Authors: Michael Marshall Smith
Coffee in hand, he sat back down at the desk and fruitlessly turned the piece of paper over again. It still had no marks on it.
The checklist had arisen out of the fact that he always sat down to write to Susan and Isobel at the same time. It generally took him at least a day to build himself up to letter-writing mode, and he couldn't face doing that twice in one week. The problem being that he ended up an utter disaster waiting to happen, in the shape of two contradictory piles of paper. If they should ever reach the wrong people, all hell would break loose and nothing in the world he valued would be left at the end of it.
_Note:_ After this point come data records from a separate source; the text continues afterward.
-- ==== Sys2Proof/Laws/Compress.lean ====
section
/-! SUPPORT. COMPRESS as a whole (41_encoder.md R140, R144, R160): the run of the encoder from its start rule to its end. -/

namespace Sys2Proof.Machine

/-- The state after the start rule of COMPRESS, when the input checks pass (R150). -/
def startedCompress (s : State) : State :=
  { releaseStore (setBusy 0x01#8 s) with eI := 0, eM := 0, eR := 0, phase := .encLit }

theorem beginCommand_code01 (s : State) : beginCommand 0x01#8 s = releaseStore (setBusy 0x01#8 s) := by
  simp [beginCommand]

theorem startCompress_ok {s : State} (h : inputBad s = false) :
    startCompress (beginCommand 0x01#8 s) = startedCompress s := by
  rw [beginCommand_code01, startCompress, if_neg]
  · rfl
  · show ¬ inputBad s = true
    simp [h]

/-- After the start rule of COMPRESS, on a released store, the literal scan is at the first byte (R150, R300). -/
theorem litScan_start {s : State} (hc : s.cmd = 0x01#8) (h : inputBad s = false) (hv : s.cdValid = false) (hb : s.nblk = 0#32)
    (he : storeEmpty s) : LitScan { s with eI := 0, eM := 0, eR := 0, phase := .encLit } := by
  have hn : s.n.toNat ≠ 0 := by
    intro h0
    have : s.n = 0#32 := BitVec.eq_of_toNat_eq h0
    simp [inputBad, this] at h
  have h0 : s.nblk.toNat = 0 := by rw [hb]; rfl
  refine ⟨⟨⟨hc, h, hv⟩, ?_, ?_, ?_, fun b _ => he b, ?_, ?_⟩, Nat.zero_le _, ?_, fun k hk => absurd hk (by simp), rfl⟩
  · show s.nblk.toNat ≤ s.cfg.blkCap
    omega
  · show s.nblk.toNat ≤ 0
    omega
  · show allWellFormed _ 0 s.nblk.toNat = true
    rw [h0]; rfl
  · show decodeBlocks (blocksFrom _ 0 s.nblk.toNat) = _
    rw [h0]; rfl
  · show _ = blocksFrom _ 0 s.nblk.toNat ++ _
    rw [h0]; rfl
  · show 0 + 0 + 1 ≤ s.n.toNat
    omega

theorem startedCompress_scan {s : State} (h : inputBad s = false) : LitScan (startedCompress s) :=
  litScan_start (s := releaseStore (setBusy 0x01#8 s)) rfl h rfl rfl fun b => entryPresent_forget (m := s.blkMem) rfl b

theorem input_of_mask {s t : State} (h : maskCompress t = maskCompress s) : input t = input s := by
  have hn : t.n = s.n := (congrArg State.n h :)
  have hm : t.inMem = s.inMem := (congrArg State.inMem h :)
  rw [input, input, hn, inBytes_congr hm]

/-- A busy state of COMPRESS, with everything that COMPRESS does not write as in `s`. -/
structure Compressing (s t : State) : Prop where
  busy : t.st = .busy
  mask : maskCompress t = maskCompress s
  wf : t.blkMem.wf .blk
  bound : ∀ c ∈ t.blkMem.cells, c.1 < entrySize * s.cfg.blkCap
  scan : (t.phase = .encLit ∧ LitScan t) ∨ (t.phase = .encRep ∧ RepScan t)

theorem Compressing.cfg {s t : State} (h : Compressing s t) : t.cfg = s.cfg := (congrArg State.cfg h.mask :)
theorem Compressing.n {s t : State} (h : Compressing s t) : t.n = s.n := (congrArg State.n h.mask :)
theorem Compressing.input {s t : State} (h : Compressing s t) : input t = input s := input_of_mask h.mask

/-- What COMPRESS leaves when it ends (R140, R144). -/
structure CompressEnded (s t : State) : Prop where
  mask : maskCompress t = maskCompress s
  bound : ∀ c ∈ t.blkMem.cells, c.1 < entrySize * s.cfg.blkCap
  result : (Compressed t ∧ t.eI = s.n.toNat ∧ t.eM = 0 ∧ t.eR = 0) ∨
    (s.cfg.blkCap < (encodeBytes s.cfg.litMax (input s)).length ∧
      ∃ u, Compressing s u ∧ t = raise .allocationFailure u)

/-- One transition of COMPRESS. -/
theorem Compressing.next {s t : State} (hlegal : s.cfg.Legal) (h : Compressing s t) :
    (Compressing s (transition t) ∧ encProgress (transition t) = encProgress t + 1) ∨
      (CompressEnded s (transition t) ∧ (transition t).st ≠ .busy ∧
        (Compressed (transition t) → encProgress t + 1 = s.n.toNat + (transition t).nblk.toNat)) := by
  have hlegal' : t.cfg.Legal := by rw [h.cfg]; exact hlegal
  have key : maskCompress (transition t) = maskCompress t ∧ StoreKept t (transition t) ∧ EncodedOn t (transition t) := by
    rcases h.scan with ⟨hp, hs⟩ | ⟨hp, hs⟩
    · have := encLitStep_spec h.wf hlegal' hp h.busy hs
      simpa only [transition, hp] using this
    · have := encRepStep_spec h.wf hlegal' hp h.busy hs
      simpa only [transition, hp] using this
  obtain ⟨hm, hk, hon⟩ := key
  have hmask := hm.trans h.mask
  have hbound : ∀ c ∈ (transition t).blkMem.cells, c.1 < entrySize * s.cfg.blkCap := by
    rw [← h.cfg]; exact hk.bound (by rw [h.cfg]; exact h.bound)
  rcases hon with ⟨hp, hb, _, hs, hprog⟩ | ⟨hp, hb, _, hs, hprog⟩ | ⟨hr, hprog, hall⟩ | ⟨hsmall, hfail⟩
  · exact .inl ⟨⟨hb, hmask, hk.wf, hbound, .inl ⟨hp, hs⟩⟩, hprog⟩
  · exact .inl ⟨⟨hb, hmask, hk.wf, hbound, .inr ⟨hp, hs⟩⟩, hprog⟩
  · rw [h.n] at hall
    refine .inr ⟨⟨hmask, hbound, .inl ⟨hr, hall⟩⟩, by rw [hr.st]; decide, fun _ => ?_⟩
    rw [← hprog, encProgress, hall.1, hall.2.1, hall.2.2]
    omega
  · refine .inr ⟨⟨hmask, hbound, .inr ⟨?_, t, h, hfail⟩⟩, by rw [hfail]; simp, fun hc => ?_⟩
    · rw [← h.cfg, ← h.input]; exact hsmall
    · have := hc.st
      rw [hfail] at this
      simp at this

/-- How far COMPRESS can be from its end. -/
theorem Compressing.progress_le {s t : State} (h : Compressing s t) : encProgress t ≤ 2 * s.n.toNat := by
  rw [← h.n]
  rcases h.scan with ⟨_, hs⟩ | ⟨_, hs⟩
  · have := hs.inside; have := hs.count; have := hs.closed
    simp only [encProgress]; omega
  · have := hs.inside; have := hs.count; have := hs.closed
    simp only [encProgress]; omega

theorem startedCompress_compressing {s : State} (h : inputBad s = false) :
    Compressing s (startedCompress s) :=
  ⟨rfl, rfl, forget_wf _ _, by intro c hc; simp [startedCompress, releaseStore, Mem.forget] at hc,
    .inl ⟨rfl, startedCompress_scan h⟩⟩

/-- COMPRESS of a good input ends after at most `2 * N + 1` transitions (R30, R144). -/
theorem compress_ends {s : State} (hlegal : s.cfg.Legal) (h : inputBad s = false) :
    ∃ k t, k ≤ 2 * s.n.toNat + 1 ∧ EndsAfter k (startedCompress s) t ∧ CompressEnded s t := by
  refine endsAfter_of_progress (I := Compressing s) (Q := CompressEnded s) (left := fun t => 2 * s.n.toNat - encProgress t)
    (fun t ht => ht.busy) (fun t ht => ?_) (startedCompress_compressing h) (by omega)
  rcases ht.next hlegal with ⟨hn, hp⟩ | ⟨he, hb, _⟩
  · have := hn.progress_le
    exact .inl ⟨hn, by omega⟩
  · exact .inr ⟨he, hb⟩

/-- With room for all blocks, COMPRESS ends with its result after exactly `N + NBLK` transitions (R160). -/
theorem compress_ends_exactly {s : State} (hlegal : s.cfg.Legal) (h : inputBad s = false)
    (hfits : (encodeBytes s.cfg.litMax (input s)).length ≤ s.cfg.blkCap) :
    ∃ t, EndsAfter (s.n.toNat + (encodeBytes s.cfg.litMax (input s)).length) (startedCompress s) t ∧
      CompressEnded s t ∧ Compressed t := by
  refine endsAfter_of_exact (I := Compressing s) (Q := fun t => CompressEnded s t ∧ Compressed t)
    (left := fun t => s.n.toNat + (encodeBytes s.cfg.litMax (input s)).length - encProgress t)
    (fun t ht => ht.busy) (fun t ht => ?_) (startedCompress_compressing h) rfl
  have hlen : ∀ u, Compressing s u → encProgress u < s.n.toNat + (encodeBytes s.cfg.litMax (input s)).length := by
    intro u hu
    have hlt : u.eI < u.n.toNat := by rcases hu.scan with ⟨_, hs⟩ | ⟨_, hs⟩ <;> exact hs.lt
    have hag : encodeBytes u.cfg.litMax (input u) =
        storedBlocks u ++ encodeBytes u.cfg.litMax (inBytes u u.eI (u.n.toNat - u.eI)) := by
      rcases hu.scan with ⟨_, hs⟩ | ⟨_, hs⟩ <;> exact hs.agrees
    rw [inBytes_rest hlt, encodeBytes_cons] at hag
    have hl := congrArg List.length hag
    rw [hu.cfg, hu.input] at hl
    simp only [List.length_append, List.length_cons, storedBlocks, length_blocksFrom] at hl
    rw [← hu.n]
    rcases hu.scan with ⟨_, hs⟩ | ⟨_, hs⟩
    · have := hs.inside; have := hs.closed
      simp only [encProgress]; omega
    · have := hs.inside; have := hs.closed
      simp only [encProgress]; omega
  have ht' := hlen t ht
  rcases ht.next hlegal with ⟨hn, hp⟩ | ⟨he, hb, hcount⟩
  · have := hlen _ hn
    exact .inl ⟨hn, by omega⟩
  · rcases he.result with ⟨hc, _⟩ | ⟨hsmall, _⟩
    · refine .inr ⟨⟨he, hc⟩, hb, ?_⟩
      have hcn := hcount hc
      have hblocks := congrArg List.length hc.blocks
      have hcfg : (transition t).cfg = s.cfg := (congrArg State.cfg he.mask :)
      rw [hcfg, input_of_mask he.mask] at hblocks
      simp only [storedBlocks, length_blocksFrom] at hblocks
      omega
    · omega

/-! ### The instruction -/

theorem exec_compress {s : State} (hst : s.st ≠ .busy) :
    exec .compress s = .next (runCommand (startCompress (beginCommand 0x01#8 s))) := by
  simp [exec, execCompress, command, hst]

/-- COMPRESS fails its input checks (R141, R282). -/
theorem exec_compress_bad {s : State} (hst : s.st ≠ .busy) (h : inputBad s = true) :
    exec .compress s = .next (raise .invalidInput (releaseStore (setBusy 0x01#8 s))) := by
  have : startCompress (beginCommand 0x01#8 s) = raise .invalidInput (releaseStore (setBusy 0x01#8 s)) := by
    rw [beginCommand_code01, startCompress, if_pos]
    exact h
  rw [exec_compress hst, this, runCommand, runToEnd_stopped (by simp)]

/-- COMPRESS of a good input, whatever the room (R144, R160). -/
theorem exec_compress_good {s : State} (hst : s.st ≠ .busy) (hlegal : s.cfg.Legal) (h : inputBad s = false) :
    ∃ t, exec .compress s = .next t ∧ CompressEnded s t := by
  obtain ⟨k, t, hk, he, hc⟩ := compress_ends hlegal h
  refine ⟨t, ?_, hc⟩
  rw [exec_compress hst, startCompress_ok h, runCommand, he.run]
  have : (startedCompress s).n = s.n := rfl
  rw [fuelFor, this]
  omega

end Sys2Proof.Machine
end

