theorem exec_size_failedPrecisely {s t : State} (hst : s.st ≠ .busy) (h : exec .size s = .next t) (hfail : t.st = .fail) :
    FailedPrecisely 0x03#8 s t := by
  cases hd : noData s with
  | true =>
    obtain rfl : _ = t := Host.Outcome.next.inj ((exec_size_noData hst hd).symm.trans h)
    rfl
  | false =>
    obtain ⟨t', ht', hend⟩ := exec_size_data hst hd
    obtain rfl : t' = t := Host.Outcome.next.inj (ht'.symm.trans h)
    refine hend.frame.failedPrecisely hfail ?_
    cases hend with
    | done good result => exact absurd hfail (not_fail_of_done (congrArg State.st result))
    | corrupt bad failed => exact congrArg State.size failed

theorem exec_serialize_failedPrecisely {s t : State} (hst : s.st ≠ .busy) (h : exec .serialize s = .next t)
    (hfail : t.st = .fail) : FailedPrecisely 0x04#8 s t := by
  obtain ⟨t', ht', hanswer⟩ := exec_serialize_answer hst
  obtain rfl : t' = t := Host.Outcome.next.inj (ht'.symm.trans h)
  unfold SerializeAnswer at hanswer
  split_ifs at hanswer
  case neg => exact absurd hfail (not_fail_of_done hanswer.st)
  all_goals exact hanswer ▸ serializeFailed_failedPrecisely _ s

theorem exec_deserialize_failedPrecisely {s t : State} (hst : s.st ≠ .busy) (h : exec .deserialize s = .next t)
    (hfail : t.st = .fail) : FailedPrecisely 0x05#8 s t := by
  cases hp : s.strPresent with
  | false =>
    obtain rfl : _ = t := Host.Outcome.next.inj ((exec_deserialize_absent hst hp).symm.trans h)
    rfl
  | true =>
    obtain ⟨t', ht', hend⟩ := exec_deserialize_present hst hp
    obtain rfl : t' = t := Host.Outcome.next.inj (ht'.symm.trans h)
    have hframe := hend.frame
    rcases hend.result with hd | ⟨k, u, -, hcmd, -, rfl⟩
    · exact absurd hfail (not_fail_of_done hd.st)
    · obtain ⟨-, hv, hn, -⟩ := raise_deserialize_empty hcmd k
      exact hframe.failedPrecisely hfail hv hn

theorem exec_release_not_fail {s t : State} (hst : s.st ≠ .busy) (h : exec .release s = .next t) : t.st ≠ .fail := by
  obtain rfl : _ = t := Host.Outcome.next.inj ((exec_release hst).symm.trans h)
  exact not_fail_of_done rfl

/-- Every failure is precise: NOP and RELEASE have none, a reserved code fails with its start rule, and the five commands with
passes fail from their start rule or from a pass (R292). -/
theorem exec_failedPrecisely {v : Byte} {s t : State} (hst : s.st ≠ .busy) (hlegal : s.cfg.Legal)
    (h : exec (decodeCommand v) s = .next t) (hfail : t.st = .fail) : FailedPrecisely v s t := by
  rcases startRule_spec v (beginCommand v s) with
    ⟨rfl, -⟩ | ⟨rfl, -⟩ | ⟨rfl, -⟩ | ⟨rfl, -⟩ | ⟨rfl, -⟩ | ⟨rfl, -⟩ | ⟨rfl, -⟩ | ⟨hv, hrule⟩
  · have ht : t = startOnly 0x00#8 s := exec_of_startOnly_stopped hst h (show St.done ≠ St.busy by decide)
    exact absurd hfail (not_fail_of_done (congrArg State.st ht))
  · exact exec_compress_failedPrecisely hst hlegal h hfail
  · exact exec_decompress_failedPrecisely hst h hfail
  · exact exec_size_failedPrecisely hst h hfail
  · exact exec_serialize_failedPrecisely hst h hfail
  · exact exec_deserialize_failedPrecisely hst h hfail
  · exact absurd hfail (exec_release_not_fail hst h)
  · have ht : t = startOnly v s := exec_of_startOnly_stopped hst h (by simp [startOnly_reserved hv])
    exact (ht.trans hrule) ▸ failedPrecisely_raise_beginCommand .illegalCommand v s

/-- A precise failure of COMPRESS or DESERIALIZE leaves no valid store (R291). -/
theorem FailedPrecisely.cdValid_eq_false {v : Byte} {s t : State} (h : FailedPrecisely v s t) (hv : v = 0x01#8 ∨ v = 0x05#8) :
    t.cdValid = false := by
  have hraise : t.cdValid = (raise t.err (beginCommand v s)).cdValid := (congrArg State.cdValid h :)
  obtain ⟨hvalid, -⟩ := raise_released (u := beginCommand v s) (by rwa [beginCommand_cmd]) t.err
  exact hraise.trans hvalid

theorem OwnOnly.blkMem_eq {v : Byte} {s t : State} (h : OwnOnly v s t) (h1 : v ≠ 0x01#8) (h5 : v ≠ 0x05#8) (h6 : v ≠ 0x06#8) :
    t.blkMem = s.blkMem := congrArg (fun store => store.2.2) (h.store h1 h5 h6)

theorem OwnOnly.outMem_eq {v : Byte} {s t : State} (h : OwnOnly v s t) (h2 : v ≠ 0x02#8) : t.outMem = s.outMem :=
  congrArg (fun out => out.2.2) (h.out h2)

/-- Settles O46: what a failure of each command leaves, with the store full or empty where the command writes it, and what other
commands write left alone. -/
theorem failuresArePrecise : Obligations.FailuresArePrecise := by
  intro v s t hst hlegal h hfail
  have hprecise := exec_failedPrecisely hst hlegal h hfail
  have hown := exec_ownOnly hst hlegal h
  refine ⟨hprecise, fun hv => ?_, fun h1 h5 => ?_, hown.outMem_eq⟩
  · rcases exec_store hst hlegal h (hv.imp_right .inl) with ⟨hvalid, -⟩ | ⟨-, -, hempty⟩
    · exact absurd (hvalid.symm.trans (hprecise.cdValid_eq_false hv)) (by decide)
    · exact hempty
  · have h6 : v ≠ 0x06#8 := by
      rintro rfl
      exact exec_release_not_fail hst h hfail
    exact hown.blkMem_eq h1 h5 h6

end Sys2Proof.Machine
end

section
/-! SUPPORT. The machine goes on under a host that keeps its duties (70_reset_and_hazards.md R330, R331): the sequencer always
does, and every access and command that the host may make is answered. -/

namespace Sys2Proof.Machine

/-- A running command goes on: its start rule if that is pending, else one or more transitions of its pass (R20). -/
theorem sequencerStep_goesOn {s : State} (h : Inv s) (hb : s.st = .busy) : goesOn (sequencerStep s) := by
  cases hs : s.starting with
  | true => exact ⟨takeStart s, if_pos hs⟩
  | false =>
    obtain ⟨j, hrun, -⟩ := sequencerStep_eq_run h hs hb
    exact ⟨_, hrun⟩

/-- A read of an address inside a memory goes on, BUSY or not (R331, U3). -/
theorem hostReadAt_goesOn {a cap : Nat} (ha : a < cap) (v : Byte) (s : State) : goesOn (hostReadAt a cap v s) := by
  rw [hostReadAt_below ha]
  by_cases hb : s.st = .busy
  · exact ⟨_, hostRead_busy hb _⟩
  · exact ⟨_, hostRead_stopped hb _⟩

/-- Every access that the host may make is answered (R330, R331). -/
theorem hostAccess_goesOn {a : HostAccess} {s : State} (h : accessAllowed a s) : goesOn (hostAccess a s) := by
  cases a with
  | reset => exact ⟨resetEvent s, rfl⟩
  | read r =>
    cases r with
    | status => exact ⟨_, rfl⟩
    | _ => exact ⟨_, hostRead_stopped h _⟩
  | write r v => exact ⟨_, hostWrite_stopped h _⟩
  | writeFlag f v => exact ⟨_, hostWrite_stopped h _⟩
  | writeIn x v => exact ⟨_, hostWriteAt_below h.1 h.2 _⟩
  | writeOut x v => exact ⟨_, hostWriteAt_below h.1 h.2 _⟩
  | writeStr x v => exact ⟨_, hostWriteAt_below h.1 h.2 _⟩
  | writeEntry b f v => exact ⟨_, hostWriteAt_below h.1 h.2 _⟩
  | readIn x => exact hostReadAt_goesOn h.2 _ s
  | readOut x => exact hostReadAt_goesOn h.2 _ s
  | readStr x => exact hostReadAt_goesOn h.2 _ s
  | readEntry b f => exact ⟨_, hostRead_stopped h _⟩

/-- Where the sequencer has its turn, the machine goes on: BUSY with the running command, else with what the idle block answers. -/
theorem goesOn_sequencerTurn {s : State} (h : Inv s) (t : State) :
    goesOn (if s.st = .busy then sequencerStep s else .next t) := by
  split
  · next hb => exact sequencerStep_goesOn h hb
  · exact ⟨t, rfl⟩

/-- Settles O52, by the host's next action: none, `.wait` and `.tick` leave the turn to the sequencer, a command and an access are
answered where the host may take them, and the ports always. -/
theorem machineNeverStopsAnObedientHost : Obligations.MachineNeverStopsAnObedientHost := by
  intro s h hobeys
  cases hh : s.host with
  | nil =>
    rw [step, hh]
    exact goesOn_sequencerTurn h s
  | cons action rest =>
    have shorter : Inv { s with host := rest } := h.aside rest s.lastRead s.draws s.pkKind s.pkLen s.upCtrl
    rw [hostObeys, hh] at hobeys
    rw [step, hh]
    cases action with
    | access a => exact hostAccess_goesOn (s := { s with host := rest }) hobeys
    | command v => exact ⟨_, exec_command (s := { s with host := rest }) hobeys⟩
    | wait => exact goesOn_sequencerTurn h _
    | tick => exact goesOn_sequencerTurn shorter _
    | pack k len => exact ⟨_, rfl⟩
    | unpack c => exact ⟨_, rfl⟩

end Sys2Proof.Machine
end
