-- ==== Sys2Proof/Machine/Flags.lean ====
section
/-! DEFINITION. The engine has no flags (spec/10_state.md R26); here are the outcome fields the host reads: STATUS.STATE and the cause codes. -/

namespace Sys2Proof.Machine

/-- The two bits of `STATUS.STATE` (10_state.md R29). -/
def RunState.code : RunState → BitVec 2
  | .idle => 0
  | .busy => 1
  | .done => 2
  | .error => 3

/-- The `STATUS` register as read: bits 63:2 are 0 (10_state.md R29). -/
def State.statusWord (s : State) : Word64 := s.runState.code.setWidth 64

/-- The `ECAUSE` register as read: bits 63:3 are 0 (10_state.md R33). -/
def State.ecauseWord (s : State) : Word64 := s.ecause.setWidth 64

/-- A fault raised inside a block step, `raise F(info)` (00_scope.md R10, 60_exceptions.md R191 to R194). -/
inductive Raise where
  /-- `a` is the start address of the failing read (R191). -/
  | truncatedInput (a : Nat)
  /-- `info` is `b`, or `0x100 | bx` (R192). -/
  | invalidBitWidth (info : Nat)
  /-- `idx` is the index byte that is `>= n` (R193). -/
  | exceptionMismatch (idx : Nat)
  /-- `x` is the lead byte (R194). -/
  | invalidVBLead (x : Nat)
deriving DecidableEq, Repr

/-- The cause code (60_exceptions.md R195). -/
def Raise.code : Raise → BitVec 3
  | .truncatedInput _ => 1
  | .invalidBitWidth _ => 2
  | .exceptionMismatch _ => 3
  | .invalidVBLead _ => 4

/-- The information word (60_exceptions.md R195). -/
def Raise.info : Raise → Word64
  | .truncatedInput a => BitVec.ofNat 64 a
  | .invalidBitWidth w => BitVec.ofNat 64 w
  | .exceptionMismatch i => BitVec.ofNat 64 i
  | .invalidVBLead x => BitVec.ofNat 64 x

end Sys2Proof.Machine
end

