-- ==== Sys2Proof/WellFormed.lean ====
section
/-! DEFINITION. Which instruction terms the spec's encodings and operand ranges admit. -/

namespace Sys2Proof

/-- A legal width, `0 <= b <= BMAX = 32` (00_scope.md R3, 30_encoding.md R81). -/
def widthOk (b : BitVec 6) : Bool := decide (b.toNat ≤ 32)

/-- The operand ranges: a legal width in the block instructions and the unpackers (R81, R110, R120), an illegal
width in an illegal header (R93), the lead-byte ranges of 30_encoding.md R89 and R95, at most 256 values for
UNPACK.S (R110) and at most 255 for VBDEC (R130). -/
def Instr.wf : Instr → Bool
  | .bp b => widthOk b
  | .bpvx b => widthOk b
  | .bpbx b => widthOk b
  | .const b => widthOk b
  | .illegalHeader h => !widthOk (h.extractLsb' 0 6)
  | .vb1 x => decide (x.toNat ≤ 176)
  | .vb2 x => decide (177 ≤ x.toNat) && decide (x.toNat ≤ 240)
  | .vb3 x => decide (241 ≤ x.toNat) && decide (x.toNat ≤ 248)
  | .vb4 => true
  | .vb5 => true
  | .reservedVbLead x => decide (251 ≤ x.toNat)
  | .vbraw => true
  | .unpackS _ n b => decide (n.toNat ≤ 256) && widthOk b
  | .unpackV _ b => widthOk b
  | .vbdec _ n => decide (n.toNat ≤ 255)
  | .launch => true
  | .stepV => true
  | .stepS => true
  | .stepDone => true

end Sys2Proof
end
At first he'd tried writing one and then the other, making sure the first was safely sealed inside its addressed envelope before starting on the next. The problem was that he couldn't refer to the first letter as a reminder of events already tediously dredged up out of his memory, and it also meant that he couldn't reread the first letter, which he liked to do before adding the final paragraph.
In the end he'd developed the checklist, and had settled with that. He wrote the two letters simultaneously, and then put addresses on two different coloured envelopes. He noted the number of pages of each letter on a piece of paper, and rechecked it. He checked the name at the beginning of the letter, and the pet name used at the end of it, twice each before tucking the letter into the envelope with Susan's address on it. Then he wrote the name ‘Susan’ over her number on the checklist. After he'd gone
through the same procedure with Isobel's letter, he took Susan's letter out, quickly scanned through it to make sure all of the pages were hers, bundled it into the envelope and immediately sealed it. Then he did the same with Isobel's.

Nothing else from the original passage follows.